[Data extract Boundary: Start]

/-! ### Modes (R467) -/

/-- The mode admits a request (R467). -/
def Mode.admits (m : Mode) (index : Nat) (wr : Bool) : Bool :=
  match m with
  | .off | .dormant => false
  | .boot => decide (0x1600 ≤ index ∧ index < 0x1700) || (!wr && decide (0x1000 ≤ index ∧ index < 0x1100))
  | .standby => !wr || decide (0x1100 ≤ index ∧ index < 0x1200)
  | .halt => !wr && (decide (0x1000 ≤ index ∧ index < 0x1100) || decide (0x1500 ≤ index ∧ index < 0x1600))
  | _ => true

/-- An RWP entry: of the function split, functions 3, 4 and 6 are RWF (R25). -/
def Ent.rwp (e : Ent) (i : Nat) : Bool :=
  e.row.acc == .rwp || (e == .functionMode && i != 2 && i != 3 && i != 5)

/-- Step 3 of R460: R467, then RWP entries. -/
def State.modeStatusOf (s : State) (e : Ent) (i : Nat) (wr : Bool) : Nat :=
  if !s.mode.cur.admits (e.row.key i / 256) wr then 0x0301
  else if wr && e.rwp i && s.mode.cur != .init && s.mode.cur != .preOp then 0x0301
  else 0

/-! ### Encoding, length and range (R455, R456, R588) -/

/-- Record size of a table data entry that can be written (R588). -/
def Ent.record : Ent → Option Nat
  | .esRouteData => some 4
  | .schedListData | .groupTableData | .threadTableData => some 16
  | _ => none

/-- Step 4 of R460. -/
def Ent.lengthStatus (e : Ent) (d : Bytes) : Nat :=
  match e.row.ty with
  | .str lo hi =>
    if d.any (fun b => decide (b.toNat < 0x20 ∨ 0x7E < b.toNat)) then 0x0203
    else if lo ≤ d.length ∧ d.length ≤ hi then 0 else 0x0202
  | .dom lo hi =>
    if d.length < lo ∨ hi < d.length ∨ (e = .credKey ∧ d.length ≠ 0 ∧ d.length ≠ 96) then 0x0202
    else match e.record with
      | some k => if d.length % k = 0 then 0 else 0x0202
      | none => 0
  | t => if t.size = some d.length then 0 else 0x0202

/-- The value lies in the range of the entry's table, as its type reads it. [log DEDUCED 61] -/
def Ent.holds (e : Ent) (v : Nat) : Bool :=
  match e.row.ty.size with
  | none => true
  | some n =>
    if e.row.ty.signed then decide (e.row.lo ≤ signed (8 * n) v ∧ signed (8 * n) v ≤ e.row.hi)
    else decide (e.row.lo ≤ v ∧ (v : Int) ≤ e.row.hi)

/-- The period of TIME_OUT's edges in dc; none while it is off (R69, R72). [log DEDUCED 24] -/
def State.timeOutPeriod (s : State) : Option Nat :=
  match s.odGet .timeOutMode 0 with
  | 1 => some second
  | 2 => some (s.odGet .framePeriod 0)
  | 3 => some (s.odGet .syncPeriod 0)
  | _ => none

/-- Ranges that the tables give beside a least and a greatest value. [log DEDUCED 24 61] -/
def State.holdsAlso (s : State) (e : Ent) (i v : Nat) : Bool :=
  match e with
  | .autoStepThreshold => v == 0 || decide (13 ≤ v)
  | .stakeWatchdog => v == 0 || decide (10 ≤ v)
  | .esTargetProbe => decide (v ≤ 11 ∨ 16 ≤ v)
  | .cmpFrameOffset => decide (v < s.odGet .framePeriod 0)
  | .cmpFramePhase => decide (v < 2 ^ s.odGet .cmpFrameIntervalLog i)
  | .timeOutWidth => s.timeOutPeriod.all fun p => decide (v + 8 ≤ p)
  | .imageSelect => bits v 7 4 == 1 || bits v 7 4 == 2
  | .upEventOffset => v == 0xFFFFFFFF || decide (v < 2 ^ 24)
  | .epPiOffset => v == 0xFFFFFFFF || decide (v ≤ 0xFFFFC0)
  | _ => true

/-- Step 6 of R460: range. -/
def State.rangeStatusOf (s : State) (e : Ent) (i v : Nat) : Nat := if e.holds v && s.holdsAlso e i v then 0 else 0x0201

/-! ### The checks of each entry's chapter -/

/-- Status of a switch of function `n` (R27, R205, R258, R361). [log DEDUCED 62] -/
def State.functionStatus (s : State) (n v : Nat) : Nat :=
  if n = 1 ∧ v = 0 ∧ s.hostAssisted 2 = true then 0x0302
  else if n = 2 ∧ v = 1 ∧ s.hostAssisted 1 = false then 0x0302
  else if n = 3 ∧ v ≤ 1 then buildSwitchStatus s v
  else 0

/-- The BOOT path's rule for writes of 0x1600 to 0x16FF (R521): 1 is link A, 2 is U0; none is accepted before the identity key
has been derived (R523). [log DEDUCED 54 62] -/
def State.bootStatusOf (s : State) (w : Who) (e : Ent) : Nat :=
  let path := match w with
    | .bar0 l => if l.val = 0 then 1 else 0
    | .up u => if u.val = 0 then 2 else 0
    | .slice _ => 0
  if s.mode.cur ≠ .boot then 0
  else if s.sec.idKey = false then 0x0303
  else if path = 0 ∨ (s.sec.bootPath ≠ 0 ∧ s.sec.bootPath ≠ path) then 0x0401
  else if path = 2 ∧ e ≠ .manifest ∧ s.sec.staged ≠ [] ∧ bit (field s.sec.staged 260 4) 2 = false then 0x0303
  else if s.sec.committing then 0x0303
  else 0

/-- Status of an Image_Command (R522, R525). [log DEDUCED 54] -/
def State.imageStatusOf (s : State) (v : Nat) : Nat :=
  if v = 0 ∨ 3 < v then 0
  else if v = 1 then (if s.mode.cur ≠ .boot then 0x0301 else 0)
  else if s.mode.cur = .boot ∨ s.mode.cur = .standby then 0x0301
  else if v = 3 ∧ (s.imageRec (s.odGet .imageSelect 0)).isNone then 0x0303
  else 0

[Data extract Boundary: End]

The answer must consist of every line from the entries above that contains the string "imageSelect".

  | .imageSelect => bits v 7 4 == 1 || bits v 7 4 == 2
  else if v = 3 ∧ (s.imageRec (s.odGet .imageSelect 0)).isNone then 0x0303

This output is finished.